Shortly after listing management realised that the company needed a premium brand to distinguish itself from inferior cod in the market, characterised by an unpleasant earthy taste due to inadequate water management.
Hence, the product is known as Aquna – “flowing waters” in the indigenous tongue – and supported by a cabal of chefs including shareholder Heston Blumethal, Tetsuya Wakuda, Peter Gilmore and Josh Niland.
Having acquired another hatchery and launched plans to supersize its existing ponds, Murray Cod is on a quest to supersize its capacity from 1000 tonnes now to 10,000t by 2030.
At the time of the IPO the company was only selling 40 tonnes.
“It takes us two years to grow a fish but the demand for the fish is just fantastic,” says executive chairman Ross Anderson. “We call it a get-rich-slowly scheme.”
Murray Cod occurs only in the Murray Darling Basin and commercial fishing of the depleted wild population is banned.
Currently about 25 per cent of the output is exported, up from virtually nothing a year ago.
“Our exports will end up being 90 to 95 per cent of our volume,” Mr Anderson says.

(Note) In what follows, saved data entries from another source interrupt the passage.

/-- With no switch pending settling sets the quiet flag and the detectors' step timers, and nothing else. -/
theorem Room.settle_calm (r : Room) (h : r.map.switch = none) :
    r.settle = (({ r with box := [] }).setQuiet (r.box.getLast?.getD r.map.quiet)).judge := by
  unfold Room.settle
  dsimp only
  rw [Room.boxFold _ _ (by simpa using h), Room.flagFold, Room.flagFold]
  simp [Room.setQuiet]

theorem Room.settle_calm_keeps (r : Room) (h : r.map.switch = none) :
    r.settle.lines = r.lines ∧ r.settle.mute = r.mute ∧ r.settle.floor = r.floor ∧ r.settle.mix = r.mix ∧ r.settle.link = r.link ∧ r.settle.fb = r.fb ∧ r.settle.store = r.store ∧ r.settle.out = r.out ∧ r.settle.map.running = r.map.running ∧ r.settle.map.staged = r.map.staged ∧ r.settle.map.groups = r.map.groups ∧ r.settle.map.switch = r.map.switch ∧ r.settle.map.waitLimit = r.map.waitLimit ∧ r.settle.det.map Detector.settings = r.det.map Detector.settings := by
  rw [Room.settle_calm r h]
  simp [Room.setQuiet]

/-! ## Detector settings -/

@[simp] theorem Room.retuneSeat_keeps (r : Room) (n : Seat) (s : DetSettings) :
    (r.retuneSeat n s).store = r.store ∧ (r.retuneSeat n s).floor.settings = r.floor.settings
    ∧ (r.retuneSeat n s).floor.standby = r.floor.standby ∧ (r.retuneSeat n s).mix.settings = r.mix.settings
    ∧ (r.retuneSeat n s).mix.standby = r.mix.standby
    ∧ (r.retuneSeat n s).lines.map Line.facts = r.lines.map Line.facts
    ∧ (r.retuneSeat n s).lines.map Line.dark = r.lines.map Line.dark
    ∧ (r.retuneSeat n s).link.links = r.link.links ∧ (r.retuneSeat n s).link.call = r.link.call
    ∧ (r.retuneSeat n s).link.delay = r.link.delay ∧ (r.retuneSeat n s).fb.settings = r.fb.settings
    ∧ (r.retuneSeat n s).mute.stamp = r.mute.stamp ∧ (r.retuneSeat n s).mute.linkIdle = r.mute.linkIdle
    ∧ (r.retuneSeat n s).map.groups = r.map.groups ∧ (r.retuneSeat n s).map.waitLimit = r.map.waitLimit := by
  simp [Room.retuneSeat]

@[simp] theorem Room.retuneAll_keeps (r : Room) (l : List Seat) (s : Seat → DetSettings) :
    (r.retuneAll l s).store = r.store ∧ (r.retuneAll l s).floor.settings = r.floor.settings
    ∧ (r.retuneAll l s).floor.standby = r.floor.standby ∧ (r.retuneAll l s).mix.settings = r.mix.settings
    ∧ (r.retuneAll l s).mix.standby = r.mix.standby
    ∧ (r.retuneAll l s).lines.map Line.facts = r.lines.map Line.facts
    ∧ (r.retuneAll l s).lines.map Line.dark = r.lines.map Line.dark
    ∧ (r.retuneAll l s).link.links = r.link.links ∧ (r.retuneAll l s).link.call = r.link.call
    ∧ (r.retuneAll l s).link.delay = r.link.delay ∧ (r.retuneAll l s).fb.settings = r.fb.settings
    ∧ (r.retuneAll l s).mute.stamp = r.mute.stamp ∧ (r.retuneAll l s).mute.linkIdle = r.mute.linkIdle
    ∧ (r.retuneAll l s).map.groups = r.map.groups ∧ (r.retuneAll l s).map.waitLimit = r.map.waitLimit := by
  unfold Room.retuneAll
  have h := foldl_keeps (π := fun r : Room => (r.store, r.floor.settings, r.floor.standby, r.mix.settings, r.mix.standby, r.lines.map Line.facts, r.lines.map Line.dark, r.link.links, r.link.call, r.link.delay, r.fb.settings, r.mute.stamp, r.mute.linkIdle, r.map.groups, r.map.waitLimit))
    (fun (r : Room) n => r.retuneSeat n (s n)) (fun r x => by
      try dsimp only
      repeat' split
      all_goals simp) l r
  simpa only [Prod.mk.injEq] using h

/-! ## The floor's presses and requests -/

@[simp] theorem Room.askedFree_keeps (r : Room) (n : Seat) (b : Bool) :
    (r.askedFree n b).map = r.map ∧ (r.askedFree n b).mute = r.mute ∧ (r.askedFree n b).fb = r.fb
    ∧ (r.askedFree n b).store = r.store ∧ (r.askedFree n b).box = r.box
    ∧ (r.askedFree n b).floor.settings = r.floor.settings ∧ (r.askedFree n b).floor.standby = r.floor.standby
    ∧ (r.askedFree n b).mix.settings = r.mix.settings ∧ (r.askedFree n b).mix.standby = r.mix.standby
    ∧ (r.askedFree n b).lines.map Line.facts = r.lines.map Line.facts
    ∧ (r.askedFree n b).lines.map Line.dark = r.lines.map Line.dark
    ∧ (r.askedFree n b).link.links = r.link.links ∧ (r.askedFree n b).link.call = r.link.call
    ∧ (r.askedFree n b).link.delay = r.link.delay
    ∧ (r.askedFree n b).det.map Detector.settings = r.det.map Detector.settings := by
  unfold Room.askedFree
  try dsimp only
  repeat' split
  all_goals simp

@[simp] theorem Room.talkAsk_keeps (r : Room) (n : Seat) :
    (r.talkAsk n).map = r.map ∧ (r.talkAsk n).store = r.store
    ∧ (r.talkAsk n).floor.settings = r.floor.settings ∧ (r.talkAsk n).floor.standby = r.floor.standby
    ∧ (r.talkAsk n).mix.settings = r.mix.settings ∧ (r.talkAsk n).mix.standby = r.mix.standby
    ∧ (r.talkAsk n).lines.map Line.facts = r.lines.map Line.facts
    ∧ (r.talkAsk n).lines.map Line.dark = r.lines.map Line.dark ∧ (r.talkAsk n).link.links = r.link.links
    ∧ (r.talkAsk n).link.call = r.link.call ∧ (r.talkAsk n).link.delay = r.link.delay
    ∧ (r.talkAsk n).det.map Detector.settings = r.det.map Detector.settings
    ∧ (r.talkAsk n).fb.settings = r.fb.settings
    ∧ (r.talkAsk n).fb.seats.map FbSeat.facts = r.fb.seats.map FbSeat.facts
    ∧ (r.talkAsk n).mute.table = r.mute.table ∧ (r.talkAsk n).mute.stamp = r.mute.stamp
    ∧ (r.talkAsk n).mute.linkIdle = r.mute.linkIdle := by
  have h := r.talkRelease_keeps n
  unfold Room.talkAsk
  dsimp only
  split
  · simp
  · rcases hx : r.talkRelease n with ⟨a, b⟩
    rw [hx] at h
    simp only at h
    cases b <;> simp [h]

@[simp] theorem Room.talkPress_keeps (r : Room) (n : Seat) :
    (r.talkPress n).map = r.map ∧ (r.talkPress n).store = r.store
    ∧ (r.talkPress n).floor.settings = r.floor.settings ∧ (r.talkPress n).floor.standby = r.floor.standby
    ∧ (r.talkPress n).mix.settings = r.mix.settings ∧ (r.talkPress n).mix.standby = r.mix.standby
    ∧ (r.talkPress n).lines.map Line.facts = r.lines.map Line.facts
    ∧ (r.talkPress n).lines.map Line.dark = r.lines.map Line.dark ∧ (r.talkPress n).link.links = r.link.links
    ∧ (r.talkPress n).link.call = r.link.call ∧ (r.talkPress n).link.delay = r.link.delay
    ∧ (r.talkPress n).det.map Detector.settings = r.det.map Detector.settings
    ∧ (r.talkPress n).fb.settings = r.fb.settings
    ∧ (r.talkPress n).fb.seats.map FbSeat.facts = r.fb.seats.map FbSeat.facts
    ∧ (r.talkPress n).mute.table = r.mute.table ∧ (r.talkPress n).mute.stamp = r.mute.stamp
    ∧ (r.talkPress n).mute.linkIdle = r.mute.linkIdle := by
  unfold Room.talkPress Room.floorEvent
  dsimp only
  repeat' split
  all_goals simp

@[simp] theorem Room.nextPress_keeps (r : Room) (n : Seat) :
    (r.nextPress n).map = r.map ∧ (r.nextPress n).mute = r.mute ∧ (r.nextPress n).fb = r.fb
    ∧ (r.nextPress n).store = r.store ∧ (r.nextPress n).floor.settings = r.floor.settings
    ∧ (r.nextPress n).floor.standby = r.floor.standby ∧ (r.nextPress n).mix.settings = r.mix.settings
    ∧ (r.nextPress n).mix.standby = r.mix.standby
    ∧ (r.nextPress n).lines.map Line.facts = r.lines.map Line.facts
    ∧ (r.nextPress n).lines.map Line.dark = r.lines.map Line.dark ∧ (r.nextPress n).link.links = r.link.links
    ∧ (r.nextPress n).link.call = r.link.call ∧ (r.nextPress n).link.delay = r.link.delay
    ∧ (r.nextPress n).det.map Detector.settings = r.det.map Detector.settings := by
  unfold Room.nextPress Room.floorEvent
  dsimp only
  repeat' split
  all_goals simp

@[simp] theorem Room.clearMember_keeps (r : Room) (n : Seat) :
    (r.clearMember n).map = r.map ∧ (r.clearMember n).mute = r.mute ∧ (r.clearMember n).link = r.link
    ∧ (r.clearMember n).fb = r.fb ∧ (r.clearMember n).store = r.store ∧ (r.clearMember n).box = r.box
    ∧ (r.clearMember n).floor.settings = r.floor.settings ∧ (r.clearMember n).floor.standby = r.floor.standby
    ∧ (r.clearMember n).mix.settings = r.mix.settings ∧ (r.clearMember n).mix.standby = r.mix.standby
    ∧ (r.clearMember n).lines.map Line.facts = r.lines.map Line.facts
    ∧ (r.clearMember n).lines.map Line.dark = r.lines.map Line.dark
    ∧ (r.clearMember n).det.map Detector.settings = r.det.map Detector.settings := by
  unfold Room.clearMember
  try dsimp only
  repeat' split
  all_goals simp

@[simp] theorem Room.clearGranted_keeps (r : Room) (n : Seat) :
    (r.clearGranted n).map = r.map ∧ (r.clearGranted n).mute = r.mute ∧ (r.clearGranted n).link = r.link
    ∧ (r.clearGranted n).fb = r.fb ∧ (r.clearGranted n).store = r.store ∧ (r.clearGranted n).box = r.box
    ∧ (r.clearGranted n).floor.settings = r.floor.settings ∧ (r.clearGranted n).floor.standby = r.floor.standby
    ∧ (r.clearGranted n).mix.settings = r.mix.settings ∧ (r.clearGranted n).mix.standby = r.mix.standby
    ∧ (r.clearGranted n).lines.map Line.facts = r.lines.map Line.facts
    ∧ (r.clearGranted n).lines.map Line.dark = r.lines.map Line.dark
    ∧ (r.clearGranted n).det.map Detector.settings = r.det.map Detector.settings := by
  unfold Room.clearGranted
  try dsimp only
  repeat' split
  all_goals simp

theorem Room.clearMembers_keeps (r : Room) :
    let t := allSeats.foldl (Room.clearMember) r
    t.map = r.map ∧ t.mute = r.mute ∧ t.link = r.link ∧ t.fb = r.fb ∧ t.store = r.store ∧ t.box = r.box ∧ t.floor.settings = r.floor.settings ∧ t.floor.standby = r.floor.standby ∧ t.mix.settings = r.mix.settings ∧ t.mix.standby = r.mix.standby ∧ t.lines.map Line.facts = r.lines.map Line.facts ∧ t.lines.map Line.dark = r.lines.map Line.dark ∧ t.det.map Detector.settings = r.det.map Detector.settings := by
  have h := foldl_keeps (π := fun r : Room => (r.map, r.mute, r.link, r.fb, r.store, r.box, r.floor.settings, r.floor.standby, r.mix.settings, r.mix.standby, r.lines.map Line.facts, r.lines.map Line.dark, r.det.map Detector.settings))
    (Room.clearMember) (fun r x => by
      repeat' split
      all_goals simp) allSeats r
  simpa only [Prod.mk.injEq] using h

theorem Room.clearGrants_keeps (r : Room) :
    let t := allSeats.foldl (Room.clearGranted) r
    t.map = r.map ∧ t.mute = r.mute ∧ t.link = r.link ∧ t.fb = r.fb ∧ t.store = r.store ∧ t.box = r.box ∧ t.floor.settings = r.floor.settings ∧ t.floor.standby = r.floor.standby ∧ t.mix.settings = r.mix.settings ∧ t.mix.standby = r.mix.standby ∧ t.lines.map Line.facts = r.lines.map Line.facts ∧ t.lines.map Line.dark = r.lines.map Line.dark ∧ t.det.map Detector.settings = r.det.map Detector.settings := by
  have h := foldl_keeps (π := fun r : Room => (r.map, r.mute, r.link, r.fb, r.store, r.box, r.floor.settings, r.floor.standby, r.mix.settings, r.mix.standby, r.lines.map Line.facts, r.lines.map Line.dark, r.det.map Detector.settings))
    (Room.clearGranted) (fun r x => by
      repeat' split
      all_goals simp) allSeats r
  simpa only [Prod.mk.injEq] using h

@[simp] theorem Room.clearRequests_keeps (r : Room) :
    (r.clearRequests).map = r.map ∧ (r.clearRequests).mute = r.mute ∧ (r.clearRequests).link = r.link
    ∧ (r.clearRequests).fb = r.fb ∧ (r.clearRequests).store = r.store ∧ (r.clearRequests).box = r.box
    ∧ (r.clearRequests).floor.settings = r.floor.settings ∧ (r.clearRequests).floor.standby = r.floor.standby
    ∧ (r.clearRequests).mix.settings = r.mix.settings ∧ (r.clearRequests).mix.standby = r.mix.standby
    ∧ (r.clearRequests).lines.map Line.facts = r.lines.map Line.facts
    ∧ (r.clearRequests).lines.map Line.dark = r.lines.map Line.dark
    ∧ (r.clearRequests).det.map Detector.settings = r.det.map Detector.settings := by
  simp [Room.clearRequests, Room.clearGrants_keeps]

@[simp] theorem Room.clearFloor_keeps (r : Room) :
    (r.clearFloor).map = r.map ∧ (r.clearFloor).mute = r.mute ∧ (r.clearFloor).fb = r.fb
    ∧ (r.clearFloor).store = r.store ∧ (r.clearFloor).floor.settings = r.floor.settings
    ∧ (r.clearFloor).floor.standby = r.floor.standby ∧ (r.clearFloor).mix.settings = r.mix.settings
    ∧ (r.clearFloor).mix.standby = r.mix.standby ∧ (r.clearFloor).lines.map Line.facts = r.lines.map Line.facts
    ∧ (r.clearFloor).lines.map Line.dark = r.lines.map Line.dark ∧ (r.clearFloor).link.links = r.link.links
    ∧ (r.clearFloor).link.call = r.link.call ∧ (r.clearFloor).link.delay = r.link.delay
    ∧ (r.clearFloor).det.map Detector.settings = r.det.map Detector.settings := by
  unfold Room.clearFloor Room.floorEvent
  dsimp only
  repeat' split
  all_goals simp [Room.clearMembers_keeps]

Currently, the local market for Murray Cod amounts to a mere 100 tonnes annually, a drop in the river compared with the 22,000t of barramundi (mainly imported) we chomp through.
Angel Seafood (AS1)
Pacific oysters may have been introduced here but Angel grows them in abundance on South Australia’s Eyre Peninsula.
The Thorney Investments backed grower claims to be the southern hemisphere’s biggest sustainable and organic certified Pacific oyster grower – and we’re not arguing with that.
While Angel shares are adrift of their 20c IPO price in February 2018, the company is a positive portent for East 33 in terms of being able to scale up production and crack export markets.
Angel churned out a record 2.7 million oysters in the September quarter, up 78 per cent and also recorded positive cash flow of $408,000. Angel’s $4.5 million of revenue to date already exceeds the calendar 2019 tally of $4.3m
The company has an inventory of 22 million oysters in the water.
Angel uses a multi-bay approach, which each one exhibiting differing growing characteristics such as water flow rates, nutrition and temperature.
This approach hedged against the risk of the entire crop being wiped out by disease.
As well as their famed aphrodisiac qualities, oysters are also rich in zinc, protein, vitamin D and Omega-3 fatty acids.
You either love’ em or you loathe ‘em, though.
Disclaimer: The companies covered in this article (unless disclosed) are not current clients of Independent Investment Research (IIR). Under no circumstances have there been any inducements or like made by the company mentioned to either IIR or the author. The views here are independent and have no nexus to IIR’s core research offering. The views here are not recommendations and should not be considered as general advice in terms of stock recommendations in the ordinary sense.